少女正呆呆等待著業平,中心區域這種說法聽起來讓人有一種大城市的感覺,不過,如果沒有蛇和「學園」的話,基本上這裡甚至有可能被認定為世界遺產,就是那麼一座沒有受到文明污染的田園小島。空氣清新。至少和那個奪走各種自由的自由之國比起來,能像這樣悠閒的度日本身就十分幸福了。
這時。
「那個那個,抱歉,可以打擾一下嗎?」
後方傳來了搭話聲。
並非是業平的平穩聲音,而是一個高高興興的歡快女聲。
「打擾你了!請問有沒有看見一個以穿著輕飄飄的紅色禮服的女孩子為中心的團體啊?有人說在這個方向看到過——,……唔。」
興高采烈一個勁兒說這話的人途中突然動搖了起來,開始仔細確認起回過頭來的少女的臉。隨後,她是注意到人種不同了吧。為此——雖然因為機密自己的臉部特寫幾乎沒有流出,而且事情都已經是兩年前了應該是沒問題的,但少女姑且還是拉了拉業平為了讓自己不顯眼而在本土買的稻草帽,遮擋自己的臉。少女的頭髮是黑色的,從後方看不出也是當然的。

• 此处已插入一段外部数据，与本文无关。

-- ==== Sys2Proof/Machine/Trellis.lean ====
section
/-! DEFINITION. The Trellis route engine (03) in canonical terms: entry and admission of requests, checks,
arbitration, the transitions of every route cell, and the effects of a pass. -/

namespace Sys2Proof.Machine

/-! ### Element states seen by the Trellis (R82) -/

def stS1 (e : Elem) : Bool :=
  match e.body with
  | .point b => b.posdet == 1
  | .sslip b => b.routdet != 0
  | .dslip b => b.routdet != 0
  | .signal b => b.aspshown == 0
  | .tcsec b => b.occ == 0
  | .acsec b => b.occ == 0
  | .lxing b => b.lxstate == 2
  | .blockif b => b.blkstate == 1 && e.curin.getLsbD 0 && e.curin.getLsbD 1
  | .keylock _ => e.curin.getLsbD 0 && e.curin.getLsbD 1
  | .shuntarea b => b.sastate == 0
  | .gvar b => b.value != b.default
  | .ptdrive _ => false

def stS2 (e : Elem) : Bool :=
  match e.body with
  | .point b => b.posdet == 2
  | .signal b => b.aspshown == b.aspreq && b.aspreq != 0
  | .tcsec b => b.occ == 0 || b.occ == 1
  | .acsec b => b.occ == 0 || b.occ == 1 || b.occ == 3
  | _ => false

/-- Does an element satisfy a code, availability apart? -/
def satCode (e : Elem) (code : Nat) : Bool := (code % 2 == 1 && stS1 e) || (code / 2 % 2 == 1 && stS2 e)

/-- Does an element pass a requirement (R108)? -/
def passes (e : Elem) (code : Nat) : Bool := code == 0 || (avail e && satCode e code)

def isPoint (e : Elem) : Bool := match e.body with | .point _ => true | _ => false

def isSection (e : Elem) : Bool :=
  match e.body with
  | .tcsec _ => true
  | .acsec _ => true
  | _ => false

def isSignal (e : Elem) : Bool := match e.body with | .signal _ => true | _ => false

/-- Is an element free of locks and claims? -/
def freeElem (e : Elem) : Bool := e.lockcnt == 0 && e.claimcnt == 0

def State.entry? (s : State) (r : Nat) : Option RouteEntry := s.image.routes[r]?

/-- First section of a route: GSEC of release group 0. -/
def firstSec (t : RouteEntry) : Option Nat := t.groups.head?.map (·.gsec)

/-- S1 of an element by number; an element that does not exist holds nothing. -/
def State.s1 (s : State) (n : Nat) : Bool := (s.elem? n).any stS1

/-- Does a lock force narrow what a point satisfies (11 R332)? -/
def State.ptSat (s : State) (e : Elem) (code : Nat) : Bool :=
  match s.ptLock e.num with
  | none => satCode e code
  | some p =>
    let at_ := match e.body with | .point b => b.posdet == p | _ => false
    at_ && satCode e code

/-! ### Locks and claims (R92) -/

/-- Elements with a path code. -/
def pathElems (t : RouteEntry) : List Nat := (t.req.filter (·.code != 0)).map (·.elem)

/-- Flank points and signals protected directly: not served by substitutes. -/
def directFlank (t : RouteEntry) (c : RouteCell) : List ElemRef :=
  t.flank.filter fun f => f.code != 0 && !c.subs.contains f.elem

/-- The elements of the substitute entries in use. -/
def State.subElems (s : State) (c : RouteCell) : List ElemRef :=
  c.subs.flatMap fun p => ((s.image.substs.find? (·.flankpt == p)).elim [] (·.elems))

/-- The elements of the overlap in use. -/
def State.ovlElems (s : State) (c : RouteCell) : List ElemRef :=
  if c.ovlused == 0xFFFF then [] else (s.image.overlaps[c.ovlused]?).elim [] (·.elems)

/-- Elements of the groups already released. -/
def releasedElems (t : RouteEntry) (c : RouteCell) : List Nat := (t.groups.take c.reldone).flatMap (·.elems)

/-- What a route locks, or would lock: every element with a path code whose group is not released. -/
def locksOf (t : RouteEntry) (c : RouteCell) : List Nat :=
  (pathElems t).filter fun n => !(releasedElems t c).contains n

/-- What a route claims, or would claim, one claim for each kind that names an element: two references of one kind that name
it are one claim. (log 134, DESIGN CHOICE) -/
def State.claimsOf (s : State) (t : RouteEntry) (c : RouteCell) : List Nat :=
  let ovl := ((s.ovlElems c).map (·.elem)).eraseDups
  if t.groups.length ≤ c.reldone && !t.groups.isEmpty then ovl
  else ovl ++ ((directFlank t c).map (·.elem)).eraseDups ++ ((s.subElems c).map (·.elem)).eraseDups

/-- A route has its locks and claims placed from LOCKED to RELEASING. -/
def placed (c : RouteCell) : Bool := 5 ≤ c.rstate && c.rstate ≤ 8

/-- CHECKED, SETTING or SET: counted as if locked (R85). -/
def pendingLocks (c : RouteCell) : Bool := 2 ≤ c.rstate && c.rstate ≤ 4

/-- A route holds from CHECKED to RELEASING (R78). -/
def holds (c : RouteCell) : Bool := 2 ≤ c.rstate && c.rstate ≤ 8

/-- Routes with their entries and cells. -/
def State.routes (s : State) : List (Nat × RouteEntry × RouteCell) :=
  (List.range s.image.routes.length).filterMap fun r => (s.entry? r).map fun t => (r, t, s.cellRec r)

儘管她沒穿制服,但少女注意到了她大概是「學園」的學生。從年齡來看,從和道上的少年少女以及遊客散發出的有所不同的氛圍來看……不,這孩子或許有點微妙?慢了一拍後少女重新想到。無論如何,她略顯驚慌的表情里透出了微妙的禮儀感,從這來看,她確實很有這個國家的人的感覺。
「誒,那個……嗯,he……Hello!那個,excuse me, red, skirt? Crimson?Dress 的lady——不對,小百華胸很小來著……啊,Washboard breast!的cute girl——」(譯:搓衣板胸部都出來了。是菖蒲真的這麼說的,不是我改的)
「——這孩子因為日語是我的母語的關係很努力學習過,所以聽得懂哦。」
這次毫無疑問是業平的聲音。
自覺臉上露出了淡淡微笑的少女回過頭去。同時貼上那張帶著笑意的臉頰的裝著果汁的易拉罐冰冰的很舒服。
「業平。」
「來,碳酸果汁。很少見到這種我就買了——那個,你是……『學園』的學生嗎?有什麼事情嗎?這孩子怎麼了?還是說你有什麼想問的?」
業平溫柔地問了之後,夾著大手提包的女孩子突然一驚。或許是因為業平長得帥所以吃驚吧。那孩子用驚慌的眼神交替看著業平與少女,「啊,是,是的。」,然後點了點頭。
「抱歉,我在找人……」
「Washboard breast?」
「是的,胸部就像搓衣板一樣……不過長得很可愛的……身上穿著紅色禮服的女孩子。在主幹道上,我聽說有人在這個方向看到過她。想著你是不是有見過就。」
業平的手從少女已經接過的罐子上鬆開,微笑道。
「啊,原來如此。大概是說那個吧。我有看到過哦。」
「真,真的嗎!?那個,她去哪邊——」
業平站在樹蔭底下的長凳邊看向沙灘——離那邊稍遠一些,立著好幾個海濱遮陽傘,遊客和貌似是休假中的駐島部隊的軍人團隊的人們正愉快的指著海灘。島上可以游泳的海灘雖然有好幾個,但從城市中心區域穿過生長茂盛的照葉樹形成的海岸林帶後立刻展現在眼前的這座沙灘因為最容易抵達而最具人氣。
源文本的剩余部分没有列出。